The present invention relates to a kind of video object detection methods based on attention mechanism, are related to computer vision.The present invention includes the following steps: step S1, extracts the candidate feature figure of current time frame;Step S2, fusion window is set in time in the past section, Laplce's variance of each frame in calculation window, using normalized square mean as the weight of frame each in window, the candidate feature figure of frames all in window is weighted summation and obtains temporal aspect, the candidate feature of current time frame is connected with temporal aspect, obtains characteristic pattern to be detected;Step S3 extracts the characteristic pattern of additional scale using convolutional layer on characteristic pattern to be detected;Step S4 carries out target category and position prediction using convolutional layer on the characteristic pattern of different scale.Feature fusion of the invention is assigned with different weights to the frame feature of different quality in time in the past section, so that the fusion of timing information is more abundant, improves the performance of detection model.

Description

A kind of video object detection method based on attention mechanism
Technical field
The present invention relates to computer visions, are related to deep learning, are related to video object detection technique.
Background technique
Image object detection method based on deep learning achieves huge progress, such as RCNN in past quinquenniad Series of network, SSD network and YOLO series of network.But in fields such as video monitoring, vehicle assistant drives, the mesh based on video Mark detection has more extensive demand.It since there are motion blurs in video, blocks, metamorphosis diversity, illumination variation The problems such as diversity, can not obtain good testing result merely with the target in image object detection technique detection video. There is continuity in video between consecutive frame and frame in time, spatially there is similitude, the position of target is between frame and frame It is associated, how to become the key for promoting video object detection performance using Goal time order information in video.

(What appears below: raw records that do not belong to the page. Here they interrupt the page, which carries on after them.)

-- ==== Sys2Proof/Machine/Float.lean ====
section
/-! DEFINITION. Floating-point, conversion and reduction instructions (R121, R140 to R158). -/
namespace Sys2Proof.Machine

/-- A result with its flags. -/
abbrev FRes := Nat × Word

/-- The flags of an instruction entered in flg when it completes (R81, R144). -/
def raiseFlags (f : Word) (g : Group) : Group := { g with regs := { g.regs with flg := g.regs.flg ||| f } }

/-- R81: the flags of the threads of a set. -/
def flagsOf (E : Mask) (f : Nat → Word) : Word := (threads E).foldl (fun w t => w ||| f t) 0

/-- An instruction that computes one element and its flags per active thread (R140, R142). -/
def floatOp (i : Instr) (d : Reg) (fit : Bool) (f : Group → Nat → FRes) (s : State) : Res :=
  match prelude i (fun _ => 0) s with
  | .stop r => r
  | .go s S =>
    let g := s.me
    let u := useOf g.regs.fmt i
    match writeReg g d (fun t => BitVec.ofNat 32 (f g t).1) S fit with
    | some g' => .next (retire u S u.writes (s.setMe (raiseFlags (flagsOf (execSet g S) fun t => (f g t).2) g')))
    | none => .next (shapeFault d S s)

/-- An element read as binary32 (R140). -/
def Group.f32 (g : Group) (r : Reg) (t : Nat) : FVal := readFloat fp32 (fmtZsi g.regs.fmt) (g.elem r t).toNat

/-- A 32-bit immediate read as binary32. -/
def Group.immF32 (g : Group) (imm : Word) : FVal := readFloat fp32 (fmtZsi g.regs.fmt) imm.toNat

/-- fmt.fsr of a group. -/
def Group.fsr (g : Group) : Bool := fmtFsr g.regs.fmt

/-- The governing mode (R141). -/
def Group.mode (g : Group) (r : Rnd) : Rounding := governing g.regs.fmt r

/-- R145. -/
def execFaddA (g : Guard) (d a b : Reg) (r : Rnd) (fit : Bool) (s : State) : Res :=
  floatOp (.faddA g d a b r fit) d fit (fun g t => addFloat fp32 g.fsr (g.mode r) (g.f32 a t) (g.f32 b t)) s
/-- R145. -/
def execFaddI (g : Guard) (d a : Reg) (imm : Word) (r : Rnd) (fit : Bool) (s : State) : Res :=
  floatOp (.faddI g d a imm r fit) d fit (fun g t => addFloat fp32 g.fsr (g.mode r) (g.f32 a t) (g.immF32 imm)) s
/-- R145. -/
def execFsub (g : Guard) (d a b : Reg) (r : Rnd) (fit : Bool) (s : State) : Res :=
  floatOp (.fsub g d a b r fit) d fit (fun g t => addFloat fp32 g.fsr (g.mode r) (g.f32 a t) (g.f32 b t).negate) s
/-- R145. -/
def execFmulA (g : Guard) (d a b : Reg) (r : Rnd) (fit : Bool) (s : State) : Res :=
  floatOp (.fmulA g d a b r fit) d fit (fun g t => mulFloat fp32 g.fsr (g.mode r) (g.f32 a t) (g.f32 b t)) s
/-- R145. -/
def execFmulI (g : Guard) (d a : Reg) (imm : Word) (r : Rnd) (fit : Bool) (s : State) : Res :=
  floatOp (.fmulI g d a imm r fit) d fit (fun g t => mulFloat fp32 g.fsr (g.mode r) (g.f32 a t) (g.immF32 imm)) s
/-- R145. -/
def execFfma (g : Guard) (d a b c : Reg) (r : Rnd) (fit : Bool) (s : State) : Res :=
  floatOp (.ffma g d a b c r fit) d fit (fun g t => fmaFloat fp32 g.fsr (g.mode r) (g.f32 a t) (g.f32 b t) (g.f32 c t)) s
/-- R147. -/
def execFmin (g : Guard) (d a b : Reg) (fit : Bool) (s : State) : Res :=
  floatOp (.fmin g d a b fit) d fit (fun g t => minmaxFloat true fp32 g.fsr (g.f32 a t) (g.f32 b t)) s
/-- R147. -/
def execFmax (g : Guard) (d a b : Reg) (fit : Bool) (s : State) : Res :=
  floatOp (.fmax g d a b fit) d fit (fun g t => minmaxFloat false fp32 g.fsr (g.f32 a t) (g.f32 b t)) s

/-- A comparison into a predicate (R148, R149). -/
def compareOp (i : Instr) (p : Pred) (c : FCond) (k : Comb) (q : Pred) (f : Group → Nat → FVal × FVal) (s : State) : Res :=
  match prelude i (fun _ => 0) s with
  | .stop r => r
  | .go s S =>
    let g := s.me
    let res := fun t => compareFloat c (f g t).1 (f g t).2
    let bits := predBits g S fun t => combine k (res t).1 ((readPred g.regs.p q).getLsbD t)
    let g' := { g with regs := { g.regs with p := writePred g.regs.p p bits S } }
    .next (retire (useOf g.regs.fmt i) S [] (s.setMe (raiseFlags (flagsOf (execSet g S) fun t => (res t).2) g')))

/-- R148. -/
def execFsetpA (g : Guard) (p : Pred) (a b : Reg) (c : FCond) (k : Comb) (q : Pred) (s : State) : Res :=
  compareOp (.fsetpA g p a b c k q) p c k q (fun g t => (g.f32 a t, g.f32 b t)) s
/-- R148. -/
def execFsetpI (g : Guard) (p : Pred) (a : Reg) (imm : Word) (c : FCond) (s : State) : Res :=
  compareOp (.fsetpI g p a imm c) p c .none 0 (fun g t => (g.f32 a t, g.immF32 imm)) s

/-- R150. -/
def execFrcp (g : Guard) (d a : Reg) (r : Rnd) (fit : Bool) (s : State) : Res :=
  floatOp (.frcp g d a r fit) d fit (fun g t => rcpFloat g.fsr (g.mode r) (g.f32 a t)) s
/-- R150. -/
def execFrsq (g : Guard) (d a : Reg) (r : Rnd) (fit : Bool) (s : State) : Res :=
  floatOp (.frsq g d a r fit) d fit (fun g t => rsqFloat g.fsr (g.mode r) (g.f32 a t)) s
/-- R150. -/
def execFexp2 (g : Guard) (d a : Reg) (r : Rnd) (fit : Bool) (s : State) : Res :=
  floatOp (.fexp2 g d a r fit) d fit (fun g t => exp2Float g.fsr (g.mode r) (g.f32 a t)) s
/-- R150. -/
def execFlog2 (g : Guard) (d a : Reg) (r : Rnd) (fit : Bool) (s : State) : Res :=
  floatOp (.flog2 g d a r fit) d fit (fun g t => log2Float g.fsr (g.mode r) (g.f32 a t)) s

/-! ### Packed halves (R152) -/

/-- The format of a packed type. -/
def halfFmt : HType → FFmt
  | .bf16x2 => bf16
  | .f16x2 => fp16

/-- Half `h` of an element. -/
def half (x : Word) (h : Nat) : Nat := bitsN x.toNat (16 * h) 16

/-- R152: a result of two halves, each formed on its own, the flags ORed. -/
def packHalves (f : Nat → FRes) : FRes := ((f 0).1 + 65536 * (f 1).1, (f 0).2 ||| (f 1).2)

/-- Half `h` of an element as a value. -/
def Group.half (g : Group) (ty : HType) (r : Reg) (t h : Nat) : FVal :=
  readFloat (halfFmt ty) (fmtZsi g.regs.fmt) (Sys2Proof.Machine.half (g.elem r t) h)

/-- R152. -/
def execHadd2 (g : Guard) (d a b : Reg) (ty : HType) (r : Rnd) (fit : Bool) (s : State) : Res :=
  floatOp (.hadd2 g d a b ty r fit) d fit
    (fun g t => packHalves fun h => addFloat (halfFmt ty) g.fsr (g.mode r) (g.half ty a t h) (g.half ty b t h)) s
/-- R152. -/
def execHmul2 (g : Guard) (d a b : Reg) (ty : HType) (r : Rnd) (fit : Bool) (s : State) : Res :=
  floatOp (.hmul2 g d a b ty r fit) d fit
    (fun g t => packHalves fun h => mulFloat (halfFmt ty) g.fsr (g.mode r) (g.half ty a t h) (g.half ty b t h)) s
/-- R152. -/
def execHfma2 (g : Guard) (d a b c : Reg) (ty : HType) (r : Rnd) (fit : Bool) (s : State) : Res :=
  floatOp (.hfma2 g d a b c ty r fit) d fit
    (fun g t => packHalves fun h => fmaFloat (halfFmt ty) g.fsr (g.mode r) (g.half ty a t h) (g.half ty b t h) (g.half ty c t h)) s

/-! ### Conversions (R154, R155) -/

/-- Part `i` of an element of a format (R153). -/
def readPart (e : Elem) (i : Nat) (x : Word) : Nat := bitsN x.toNat (e.width * i) e.width

/-- An element with part `i` of a format replaced (R155). -/
def writePart (e : Elem) (i : Nat) (y : Word) (q : Nat) : Word :=
  let m : Word := BitVec.ofNat 32 ((2 ^ e.width - 1) * 2 ^ (e.width * i))
  (y &&& ~~~m) ||| BitVec.ofNat 32 (q * 2 ^ (e.width * i))

/-- R155: the element and the flags of a conversion for one thread. -/
def convertElem (g : Group) (d a : Reg) (dst src : Elem) (outp inp : BitVec 4) (r : Rnd) (t : Nat) : FRes :=
  let q := convert src dst (fmtZsi g.regs.fmt) g.fsr (g.mode r) (readPart src inp.toNat (g.elem a t))
  ((writePart dst outp.toNat (g.elem d t) q.1).toNat, q.2)

/-- R154, R155. -/
def execFcvt (g : Guard) (d a : Reg) (dst src : Elem) (outp inp : BitVec 4) (r : Rnd) (fit : Bool) (s : State) : Res :=
  floatOp (.fcvt g d a dst src outp inp r fit) d fit (fun g t => convertElem g d a dst src outp inp r t) s
/-- R154, R155. -/
def execIcvt (g : Guard) (d a : Reg) (dst src : Elem) (outp inp : BitVec 4) (r : Rnd) (fit : Bool) (s : State) : Res :=
  floatOp (.icvt g d a dst src outp inp r fit) d fit (fun g t => convertElem g d a dst src outp inp r t) s

/-! ### Group reductions (R121) -/

/-- One combination step of REDG. -/
def combineStep (g : Group) (op : RedgOp) (x y : Word) : FRes :=
  let v := fun (w : Word) => readFloat fp32 (fmtZsi g.regs.fmt) w.toNat
  match op with
  | .iadd => ((x + y).toNat, 0)
  | .imin => ((minWord false x y).toNat, 0)
  | .imax => ((maxWord false x y).toNat, 0)
  | .umin => ((minWord true x y).toNat, 0)
  | .umax => ((maxWord true x y).toNat, 0)
  | .and => ((x &&& y).toNat, 0)
  | .or => ((x ||| y).toNat, 0)
  | .xor => ((x ^^^ y).toNat, 0)
  | .fadd => addFloat fp32 g.fsr (roundOfFmt g.regs.fmt) (v x) (v y)
  | .fmin => minmaxFloat true fp32 g.fsr (v x) (v y)
  | .fmax => minmaxFloat false fp32 g.fsr (v x) (v y)

/-- R121: the inclusive prefixes of the remaining threads after `acc`, in ascending order, with the flags raised on the way. -/
def scanFrom (g : Group) (op : RedgOp) (a : Nat → Word) (acc : Word) : List Nat → List (Nat × Word) × Word × Word
  | [] => ([], acc, 0)
  | t :: ts =>
    let c := combineStep g op acc (a t)
    let r := scanFrom g op a (BitVec.ofNat 32 c.1) ts
    ((t, BitVec.ofNat 32 c.1) :: r.1, r.2.1, c.2 ||| r.2.2)

/-- R121: the result for each thread and the flags. -/
def reduceGroup (g : Group) (op : RedgOp) (scan : Bool) (a : Nat → Word) (E : Mask) : (Nat → Word) × Word :=
  match threads E with
  | [] => (fun _ => 0, 0)
  | t0 :: ts =>
    let r := scanFrom g op a (a t0) ts
    ((fun t => if scan then getT (a t0) r.1 t else r.2.1), r.2.2)

/-- R121. -/
def execRedg (g : Guard) (d a : Reg) (op : RedgOp) (scan fit : Bool) (s : State) : Res :=
  groupOp (.redg g d a op scan fit) (fun u S s =>
    let g := s.me
    let r := reduceGroup g op scan (g.elem a) (execSet g S)
    match writeReg g d r.1 S fit with
    | some g' => .next (retire u S u.writes (s.setMe (raiseFlags r.2 g')))
    | none => .next (shapeFault d S s)) s

/-! ### Quantisation (R156 to R158) -/

/-- Entry `e` of a duplication map: the channel it names, if it is valid (R95). -/
def mapEntry (m : Word64) (e : Nat) : Option Nat :=
  if m.getLsbD (8 * e + 7) then some (bitsN m.toNat (8 * e) 7) else none

/-- The valid entries of a map that name a channel. -/
def copiesOf (m : Word64) (ch : Nat) : Nat := ((List.range 8).filter fun e => mapEntry m e == some ch).length

/-- R157: a map with an entry for a channel, in the lowest free place, if there is one. -/
def allocEntry (m : Word64) (ch : Nat) : Word64 :=
  match (List.range 8).find? fun e => (mapEntry m e).isNone with
  | none => m
  | some e => BitVec.ofNat 64 (m.toNat - bitsN m.toNat (8 * e) 8 * 2 ^ (8 * e) + (128 + ch) * 2 ^ (8 * e))

/-- R157: whether |x| > th; false if either is a NaN. The comparison sets no flag, also where the threshold is a signalling NaN (DESIGN CHOICE,
log 92). -/
def outlier (x th : FVal) : Bool := !x.isNan && !th.isNan && ltFloat th.abs x.abs

/-- R157: the map after the allocation. -/
def allocMap (x : Nat → FVal) (th : FVal) (m : Word64) : Word64 :=
  (List.range 120).foldl (fun m ch => if outlier (x ch) th && copiesOf m ch == 0 then allocEntry m ch else m) m

/-- R157: x × s / n rounded once to the target. -/
def scaleTo (dst : Elem) (fsr : Bool) (mode : Rounding) (x s : FVal) (n : Nat) : FRes :=
  if x.isNan || s.isNan then
    let r := packValue dst fsr mode (.nan (x.isSig || s.isSig)); r
  else if zeroTimesInf x s then ((packValue dst fsr mode (.nan true)).1, flagNv)
  else match mulExact x s with
  | .fin neg m e =>
    match ffmtOf dst with
    | some f => if m = 0 then (f.signBit neg, 0) else roundTo f fsr mode neg m n e
    | none => toInt dst mode neg m n e
  | v => packValue dst fsr mode v

/-- The target format of QCVT (R78, R156). -/
def qcvtElem (f : Word) : Elem :=
  match fmtA f with
  | 0 => .bf16
  | 1 => .f16
  | 2 => .e4m3
  | 3 => .e5m2
  | 4 => .i8
  | 5 => .i4
  | _ => .t2

/-- R157: the code and flags of one channel. -/
def quantise (g : Group) (r : Rnd) (x : Nat → FVal) (sc : FVal) (m : Word64) (ch : Nat) : FRes :=
  let f := g.regs.fmt
  let go := scaleTo (qcvtElem f) g.fsr (g.mode r)
  if !fmtDup f then go (x ch) sc 1
  else if 120 ≤ ch then
    match mapEntry m (ch - 120) with
    | some c => if c ≤ 119 then go (x c) sc (copiesOf m c + 1) else (0, 0)
    | none => (0, 0)
  else go (x ch) sc (copiesOf m ch + 1)

/-- Registers written one after another under R98, or the first that does not fit, which a shape fault of QCVT names (DESIGN CHOICE, log 92). -/
def writeRegs (g : Group) (S : Mask) (fit : Bool) : List (Reg × (Nat → Word)) → Except Reg Group
  | [] => .ok g
  | (d, r) :: rest =>
    match writeVec g.place.shape g.regs.v d r S fit with
    | none => .error d
    | some v => writeRegs { g with regs := { g.regs with v := v } } S fit rest

/-- R156 to R158. The uniform mark has no effect, and every thread is written. -/
def execQcvt (g : Guard) (d a b c : Reg) (upd : Bool) (r : Rnd) (fit : Bool) (s : State) : Res :=
  groupOp (.qcvt g d a b c upd r fit) (fun u S s =>
    let g := s.me
    let f := g.regs.fmt
    let x := fun ch => g.f32 (regAt a (ch / 32)) (ch % 32)
    let m0 := g.upair (fmtDmap f)
    let m := if fmtDup f && upd then allocMap x (g.f32 b 0).abs m0 else m0
    let q := (List.range 128).map (quantise g r x (g.f32 c 0) m)
    let w := (qcvtElem f).width
    let o := q.foldr (fun e acc => e.1 + 2 ^ w * acc) 0
    let outs := (List.range (qcvtRegs f)).map fun j => (regAt d j, fun t => BitVec.ofNat 32 (bitsN o (1024 * j + 32 * t) 32))
    let maps := if fmtDup f then [(fmtDmap f, fun (_ : Nat) => m.extractLsb' 0 32), (regAt (fmtDmap f) 1, fun _ => m.extractLsb' 32 32)] else []
    match writeRegs g (BitVec.allOnes 32) fit (outs ++ maps) with
    | .error e => .next (shapeFault e S s)
    | .ok g' => .next (retire u S u.writes (s.setMe (raiseFlags (q.foldl (fun w e => w ||| e.2) 0) g')))) s

end Sys2Proof.Machine
end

Current video object detection framework mainly has three classes: a kind of that video frame is considered as independent image using image mesh Mark detection algorithm is detected, and such methods have ignored temporal information and independently detect to each frame, and the effect is unsatisfactory;Separately A kind of method combines target detection with target following technology, such methods post-processed in the result of detection so as to Track target, the precision of tracking easily cause error propagation dependent on detection;There is a method in which only being examined on a small number of key frames It surveys, the feature of remaining frame is then generated using Optic flow information and key frame feature, although timing information is utilized in such methods But the calculating cost of light stream is very big, it is difficult to be used for quickly detecting.
Summary of the invention
The object of the present invention is to provide a kind of sufficiently fusion temporal aspects, fast and accurately video object detection method.
In order to solve the above technical problems, the present invention provides a kind of video object detection method based on attention mechanism, Include the following steps:
Step S1 extracts the video frame images input Mobilenet network of current point in time to obtain candidate feature figure;
Step S2 sets a temporal aspect in the time in the past section adjacent with current point in time and merges window, to spy Sign fusion window in video frame to be fused, calculate separately its image Laplce's variance, after being normalized, as respectively to The candidate feature figure of all frames to be fused is weighted summation according to fusion weight and obtains present frame by the fusion weight for merging frame The candidate feature of current time step video frame is connected with temporal aspect in the channel of feature dimension, obtains by required temporal aspect To the characteristic pattern to be detected for having merged timing information;
Step S3 extracts additional scale using convolution feature extraction layer and maximum pond layer on characteristic pattern to be detected Characteristic pattern to be detected;
Step S4, on the characteristic pattern to be detected of different scale, using convolutional layer carry out present frame on target category and The prediction of bounding box coordinates.
Further, in step S1, the video frame of current point in time t is detected, first by current point in time video frame Image ItIt inputs Mobilenet network and carries out feature extraction, whereinHIAnd WIThe respectively height of video frame And width, extraction obtain candidate feature figure Represent real number, C1, H1And W1Respectively candidate feature figure Feature port number, height and width.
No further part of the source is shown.